**What you have to do**: In the data below, which lines hold the word "when"? Copy them.

━━ Listed entries

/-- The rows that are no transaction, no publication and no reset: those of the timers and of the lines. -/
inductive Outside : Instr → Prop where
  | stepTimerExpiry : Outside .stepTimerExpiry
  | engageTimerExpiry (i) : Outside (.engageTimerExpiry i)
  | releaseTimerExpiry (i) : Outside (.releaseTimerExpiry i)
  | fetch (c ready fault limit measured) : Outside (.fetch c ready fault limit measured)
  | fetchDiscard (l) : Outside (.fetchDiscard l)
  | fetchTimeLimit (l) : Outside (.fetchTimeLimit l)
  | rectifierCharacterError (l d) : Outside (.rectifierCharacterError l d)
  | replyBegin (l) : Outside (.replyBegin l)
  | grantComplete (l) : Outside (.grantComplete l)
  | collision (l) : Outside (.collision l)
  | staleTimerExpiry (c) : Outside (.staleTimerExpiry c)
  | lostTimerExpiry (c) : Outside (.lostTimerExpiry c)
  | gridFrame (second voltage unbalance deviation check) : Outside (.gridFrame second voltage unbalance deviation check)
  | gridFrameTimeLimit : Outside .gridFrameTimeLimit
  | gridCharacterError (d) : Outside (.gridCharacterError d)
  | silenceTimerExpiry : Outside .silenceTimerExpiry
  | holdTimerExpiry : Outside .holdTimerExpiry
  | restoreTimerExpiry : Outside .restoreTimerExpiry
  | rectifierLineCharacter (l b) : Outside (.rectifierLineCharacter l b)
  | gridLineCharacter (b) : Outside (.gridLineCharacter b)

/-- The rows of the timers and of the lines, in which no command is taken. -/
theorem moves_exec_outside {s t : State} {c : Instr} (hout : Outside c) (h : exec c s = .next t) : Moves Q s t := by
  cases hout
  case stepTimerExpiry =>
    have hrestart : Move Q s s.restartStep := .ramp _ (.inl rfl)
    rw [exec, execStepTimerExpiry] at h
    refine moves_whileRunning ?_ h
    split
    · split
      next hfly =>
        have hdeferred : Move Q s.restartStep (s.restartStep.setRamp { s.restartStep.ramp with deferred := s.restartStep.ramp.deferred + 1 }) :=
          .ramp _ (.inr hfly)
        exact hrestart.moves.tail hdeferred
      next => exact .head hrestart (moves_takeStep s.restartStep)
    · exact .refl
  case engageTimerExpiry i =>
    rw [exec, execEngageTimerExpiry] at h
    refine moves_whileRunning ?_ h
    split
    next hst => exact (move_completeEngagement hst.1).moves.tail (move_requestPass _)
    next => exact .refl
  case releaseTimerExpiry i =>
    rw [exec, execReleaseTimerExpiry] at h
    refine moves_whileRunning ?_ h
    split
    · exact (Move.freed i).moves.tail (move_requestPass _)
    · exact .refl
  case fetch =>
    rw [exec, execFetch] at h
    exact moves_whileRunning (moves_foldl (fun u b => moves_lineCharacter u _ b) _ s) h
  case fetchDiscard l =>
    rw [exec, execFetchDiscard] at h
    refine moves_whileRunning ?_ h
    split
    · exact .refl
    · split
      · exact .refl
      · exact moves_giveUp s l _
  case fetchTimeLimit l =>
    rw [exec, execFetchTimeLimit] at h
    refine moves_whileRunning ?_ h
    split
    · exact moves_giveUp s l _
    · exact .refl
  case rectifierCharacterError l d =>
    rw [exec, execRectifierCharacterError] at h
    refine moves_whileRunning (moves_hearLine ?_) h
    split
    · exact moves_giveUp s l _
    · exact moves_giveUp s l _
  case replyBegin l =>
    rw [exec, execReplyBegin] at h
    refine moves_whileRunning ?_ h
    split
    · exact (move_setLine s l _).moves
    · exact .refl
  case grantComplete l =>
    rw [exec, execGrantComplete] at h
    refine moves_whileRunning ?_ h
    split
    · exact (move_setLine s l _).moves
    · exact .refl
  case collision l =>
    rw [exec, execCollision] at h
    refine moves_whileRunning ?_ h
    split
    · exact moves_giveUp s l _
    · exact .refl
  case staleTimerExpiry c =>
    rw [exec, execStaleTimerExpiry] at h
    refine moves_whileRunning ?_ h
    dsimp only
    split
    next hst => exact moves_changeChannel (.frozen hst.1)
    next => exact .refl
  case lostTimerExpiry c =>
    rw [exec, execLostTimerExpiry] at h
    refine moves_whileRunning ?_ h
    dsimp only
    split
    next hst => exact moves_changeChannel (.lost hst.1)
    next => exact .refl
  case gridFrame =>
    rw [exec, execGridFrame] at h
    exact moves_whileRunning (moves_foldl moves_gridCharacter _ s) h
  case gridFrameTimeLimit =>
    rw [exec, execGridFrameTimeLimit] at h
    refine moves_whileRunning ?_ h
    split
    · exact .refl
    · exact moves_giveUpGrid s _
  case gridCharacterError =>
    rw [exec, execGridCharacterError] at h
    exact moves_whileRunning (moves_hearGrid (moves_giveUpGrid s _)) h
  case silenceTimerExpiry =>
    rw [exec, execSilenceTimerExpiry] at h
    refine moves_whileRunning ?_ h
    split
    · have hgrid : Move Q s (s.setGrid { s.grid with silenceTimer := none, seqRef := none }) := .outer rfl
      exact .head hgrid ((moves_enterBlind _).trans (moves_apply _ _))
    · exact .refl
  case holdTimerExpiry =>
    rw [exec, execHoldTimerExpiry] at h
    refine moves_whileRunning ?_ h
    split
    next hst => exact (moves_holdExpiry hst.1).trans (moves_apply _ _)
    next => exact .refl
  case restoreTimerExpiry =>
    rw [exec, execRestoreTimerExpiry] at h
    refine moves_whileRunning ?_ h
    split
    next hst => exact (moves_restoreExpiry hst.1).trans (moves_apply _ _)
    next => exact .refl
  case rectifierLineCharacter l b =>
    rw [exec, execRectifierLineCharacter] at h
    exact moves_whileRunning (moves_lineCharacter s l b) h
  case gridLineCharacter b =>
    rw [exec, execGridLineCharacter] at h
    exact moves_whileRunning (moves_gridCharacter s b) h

━━━━
━━ Listed entries

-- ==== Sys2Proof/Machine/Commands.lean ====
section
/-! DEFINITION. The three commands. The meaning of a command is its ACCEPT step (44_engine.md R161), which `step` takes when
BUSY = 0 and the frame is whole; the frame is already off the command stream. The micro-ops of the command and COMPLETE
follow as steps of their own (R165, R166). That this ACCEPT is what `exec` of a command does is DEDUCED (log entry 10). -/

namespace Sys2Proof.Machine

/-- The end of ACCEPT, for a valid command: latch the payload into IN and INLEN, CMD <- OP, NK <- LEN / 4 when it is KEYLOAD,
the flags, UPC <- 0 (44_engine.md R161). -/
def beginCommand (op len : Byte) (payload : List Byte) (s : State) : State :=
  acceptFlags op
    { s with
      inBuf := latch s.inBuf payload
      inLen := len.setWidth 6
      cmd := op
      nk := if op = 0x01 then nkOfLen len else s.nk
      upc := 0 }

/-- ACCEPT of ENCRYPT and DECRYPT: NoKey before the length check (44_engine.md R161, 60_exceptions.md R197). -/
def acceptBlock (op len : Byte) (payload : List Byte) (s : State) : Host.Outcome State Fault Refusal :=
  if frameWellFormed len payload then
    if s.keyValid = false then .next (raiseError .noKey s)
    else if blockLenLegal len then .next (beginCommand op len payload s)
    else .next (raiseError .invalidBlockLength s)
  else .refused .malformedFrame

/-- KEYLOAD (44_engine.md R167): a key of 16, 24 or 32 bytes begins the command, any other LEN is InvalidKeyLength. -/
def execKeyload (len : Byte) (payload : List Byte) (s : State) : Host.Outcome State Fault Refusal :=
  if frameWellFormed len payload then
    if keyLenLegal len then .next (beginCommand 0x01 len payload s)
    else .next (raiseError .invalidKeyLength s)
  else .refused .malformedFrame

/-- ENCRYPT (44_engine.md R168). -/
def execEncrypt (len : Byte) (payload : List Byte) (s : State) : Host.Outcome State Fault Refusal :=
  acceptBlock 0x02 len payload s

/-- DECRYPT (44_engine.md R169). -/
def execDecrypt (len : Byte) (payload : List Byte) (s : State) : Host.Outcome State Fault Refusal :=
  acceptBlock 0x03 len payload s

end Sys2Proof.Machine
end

━━━━
━━ Listed entries

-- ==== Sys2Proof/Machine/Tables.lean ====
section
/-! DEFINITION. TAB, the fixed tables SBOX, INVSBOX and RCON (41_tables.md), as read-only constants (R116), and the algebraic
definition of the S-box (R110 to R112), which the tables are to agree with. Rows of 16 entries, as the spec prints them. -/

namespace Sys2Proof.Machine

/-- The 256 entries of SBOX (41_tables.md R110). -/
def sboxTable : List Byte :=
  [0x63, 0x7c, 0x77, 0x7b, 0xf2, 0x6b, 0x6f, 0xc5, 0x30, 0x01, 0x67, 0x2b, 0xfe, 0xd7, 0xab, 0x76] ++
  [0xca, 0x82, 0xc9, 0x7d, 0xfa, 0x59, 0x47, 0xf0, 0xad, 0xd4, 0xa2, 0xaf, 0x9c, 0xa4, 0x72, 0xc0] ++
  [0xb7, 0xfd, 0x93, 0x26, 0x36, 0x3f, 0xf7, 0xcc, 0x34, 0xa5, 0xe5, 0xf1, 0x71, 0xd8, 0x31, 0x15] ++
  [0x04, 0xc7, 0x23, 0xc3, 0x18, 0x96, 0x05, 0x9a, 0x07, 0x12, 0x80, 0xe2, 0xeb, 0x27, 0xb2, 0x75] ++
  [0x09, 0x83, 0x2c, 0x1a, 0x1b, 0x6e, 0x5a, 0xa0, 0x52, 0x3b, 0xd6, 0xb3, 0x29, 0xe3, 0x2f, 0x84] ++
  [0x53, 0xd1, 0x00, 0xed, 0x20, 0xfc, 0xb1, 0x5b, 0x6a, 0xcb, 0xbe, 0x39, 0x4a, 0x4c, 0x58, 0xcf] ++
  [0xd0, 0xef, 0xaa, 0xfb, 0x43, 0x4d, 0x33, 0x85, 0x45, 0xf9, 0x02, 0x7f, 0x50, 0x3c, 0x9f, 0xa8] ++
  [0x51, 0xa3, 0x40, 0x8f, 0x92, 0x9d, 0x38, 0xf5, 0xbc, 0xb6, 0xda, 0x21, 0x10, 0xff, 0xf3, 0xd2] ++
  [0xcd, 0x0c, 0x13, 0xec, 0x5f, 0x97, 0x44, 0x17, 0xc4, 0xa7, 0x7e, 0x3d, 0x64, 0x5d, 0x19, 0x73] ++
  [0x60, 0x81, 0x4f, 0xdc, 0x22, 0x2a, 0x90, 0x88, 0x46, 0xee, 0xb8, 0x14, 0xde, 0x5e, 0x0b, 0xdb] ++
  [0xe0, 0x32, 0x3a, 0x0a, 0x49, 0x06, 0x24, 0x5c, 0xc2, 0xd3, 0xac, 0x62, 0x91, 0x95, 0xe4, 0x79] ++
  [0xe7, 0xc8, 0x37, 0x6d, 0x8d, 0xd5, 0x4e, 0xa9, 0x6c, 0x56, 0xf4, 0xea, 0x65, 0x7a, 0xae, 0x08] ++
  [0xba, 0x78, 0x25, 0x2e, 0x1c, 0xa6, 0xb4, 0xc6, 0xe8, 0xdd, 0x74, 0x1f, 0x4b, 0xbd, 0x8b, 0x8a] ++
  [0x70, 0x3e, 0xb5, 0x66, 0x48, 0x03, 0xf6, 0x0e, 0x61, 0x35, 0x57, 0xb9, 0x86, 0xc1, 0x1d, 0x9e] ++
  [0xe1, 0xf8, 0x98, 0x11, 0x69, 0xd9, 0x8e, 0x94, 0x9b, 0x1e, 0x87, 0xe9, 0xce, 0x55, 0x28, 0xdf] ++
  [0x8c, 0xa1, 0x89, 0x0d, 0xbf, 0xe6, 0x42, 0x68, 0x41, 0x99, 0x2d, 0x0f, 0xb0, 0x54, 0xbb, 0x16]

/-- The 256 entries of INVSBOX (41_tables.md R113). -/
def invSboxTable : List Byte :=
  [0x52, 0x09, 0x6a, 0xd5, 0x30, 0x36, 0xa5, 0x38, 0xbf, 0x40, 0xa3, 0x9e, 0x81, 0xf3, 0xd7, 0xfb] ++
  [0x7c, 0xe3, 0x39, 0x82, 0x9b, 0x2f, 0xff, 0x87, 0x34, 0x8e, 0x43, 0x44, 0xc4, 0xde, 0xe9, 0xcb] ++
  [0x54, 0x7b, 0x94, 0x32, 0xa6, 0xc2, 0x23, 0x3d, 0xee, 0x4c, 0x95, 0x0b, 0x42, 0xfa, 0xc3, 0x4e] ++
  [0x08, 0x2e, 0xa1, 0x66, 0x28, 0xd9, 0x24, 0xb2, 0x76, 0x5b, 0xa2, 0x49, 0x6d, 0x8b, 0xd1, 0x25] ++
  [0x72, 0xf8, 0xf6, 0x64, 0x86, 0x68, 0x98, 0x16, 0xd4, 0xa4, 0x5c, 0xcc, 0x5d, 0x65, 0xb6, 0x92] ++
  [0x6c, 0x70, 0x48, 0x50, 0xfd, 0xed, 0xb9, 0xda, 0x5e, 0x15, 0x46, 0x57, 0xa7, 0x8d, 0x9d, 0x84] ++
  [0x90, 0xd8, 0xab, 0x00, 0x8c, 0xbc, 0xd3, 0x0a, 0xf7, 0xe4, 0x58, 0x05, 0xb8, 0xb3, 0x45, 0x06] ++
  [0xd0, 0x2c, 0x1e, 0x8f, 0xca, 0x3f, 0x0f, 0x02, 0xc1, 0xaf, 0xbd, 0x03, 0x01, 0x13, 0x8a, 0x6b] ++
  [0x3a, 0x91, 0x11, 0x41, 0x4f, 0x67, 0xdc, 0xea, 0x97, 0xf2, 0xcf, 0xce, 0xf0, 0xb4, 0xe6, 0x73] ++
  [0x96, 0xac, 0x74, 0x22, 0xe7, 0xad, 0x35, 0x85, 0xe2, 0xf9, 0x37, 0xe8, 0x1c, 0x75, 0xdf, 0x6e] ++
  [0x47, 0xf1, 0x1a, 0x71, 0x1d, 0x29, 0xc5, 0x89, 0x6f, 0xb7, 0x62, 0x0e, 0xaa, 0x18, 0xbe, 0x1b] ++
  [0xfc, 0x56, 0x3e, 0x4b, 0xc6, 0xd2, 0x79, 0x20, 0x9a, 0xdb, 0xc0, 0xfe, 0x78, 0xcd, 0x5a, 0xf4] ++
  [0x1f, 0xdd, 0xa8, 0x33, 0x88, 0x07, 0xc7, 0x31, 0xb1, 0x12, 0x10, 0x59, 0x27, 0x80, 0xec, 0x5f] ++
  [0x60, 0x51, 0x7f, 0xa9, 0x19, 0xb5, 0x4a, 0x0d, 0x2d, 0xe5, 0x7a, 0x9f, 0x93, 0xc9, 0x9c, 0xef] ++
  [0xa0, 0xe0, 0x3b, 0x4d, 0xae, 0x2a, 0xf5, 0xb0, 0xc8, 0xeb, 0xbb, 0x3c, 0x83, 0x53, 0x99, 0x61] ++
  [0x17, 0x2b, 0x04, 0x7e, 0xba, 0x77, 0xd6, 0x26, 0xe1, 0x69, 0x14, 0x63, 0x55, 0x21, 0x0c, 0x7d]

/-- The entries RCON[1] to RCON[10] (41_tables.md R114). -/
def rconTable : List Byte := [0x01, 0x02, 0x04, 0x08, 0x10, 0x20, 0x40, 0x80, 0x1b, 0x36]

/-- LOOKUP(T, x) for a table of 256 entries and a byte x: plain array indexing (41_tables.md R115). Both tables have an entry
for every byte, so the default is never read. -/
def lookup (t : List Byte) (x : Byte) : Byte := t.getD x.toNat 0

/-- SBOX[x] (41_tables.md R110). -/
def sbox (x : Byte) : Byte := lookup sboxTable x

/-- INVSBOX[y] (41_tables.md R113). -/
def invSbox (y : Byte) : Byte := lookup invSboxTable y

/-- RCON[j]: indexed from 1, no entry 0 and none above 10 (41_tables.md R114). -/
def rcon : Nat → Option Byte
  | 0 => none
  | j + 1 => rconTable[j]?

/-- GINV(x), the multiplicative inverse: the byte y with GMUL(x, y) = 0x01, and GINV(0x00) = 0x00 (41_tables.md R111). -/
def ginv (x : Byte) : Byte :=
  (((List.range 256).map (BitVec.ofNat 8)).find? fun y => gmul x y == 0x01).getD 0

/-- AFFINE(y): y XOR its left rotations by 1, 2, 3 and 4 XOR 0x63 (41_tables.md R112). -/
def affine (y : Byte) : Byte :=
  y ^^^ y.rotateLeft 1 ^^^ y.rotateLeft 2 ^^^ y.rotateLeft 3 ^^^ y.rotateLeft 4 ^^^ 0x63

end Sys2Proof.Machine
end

━━━━

**Your solution**:
/-! DEFINITION. The three commands. The meaning of a command is its ACCEPT step (44_engine.md R161), which `step` takes when
/-- The end of ACCEPT, for a valid command: latch the payload into IN and INLEN, CMD <- OP, NK <- LEN / 4 when it is KEYLOAD,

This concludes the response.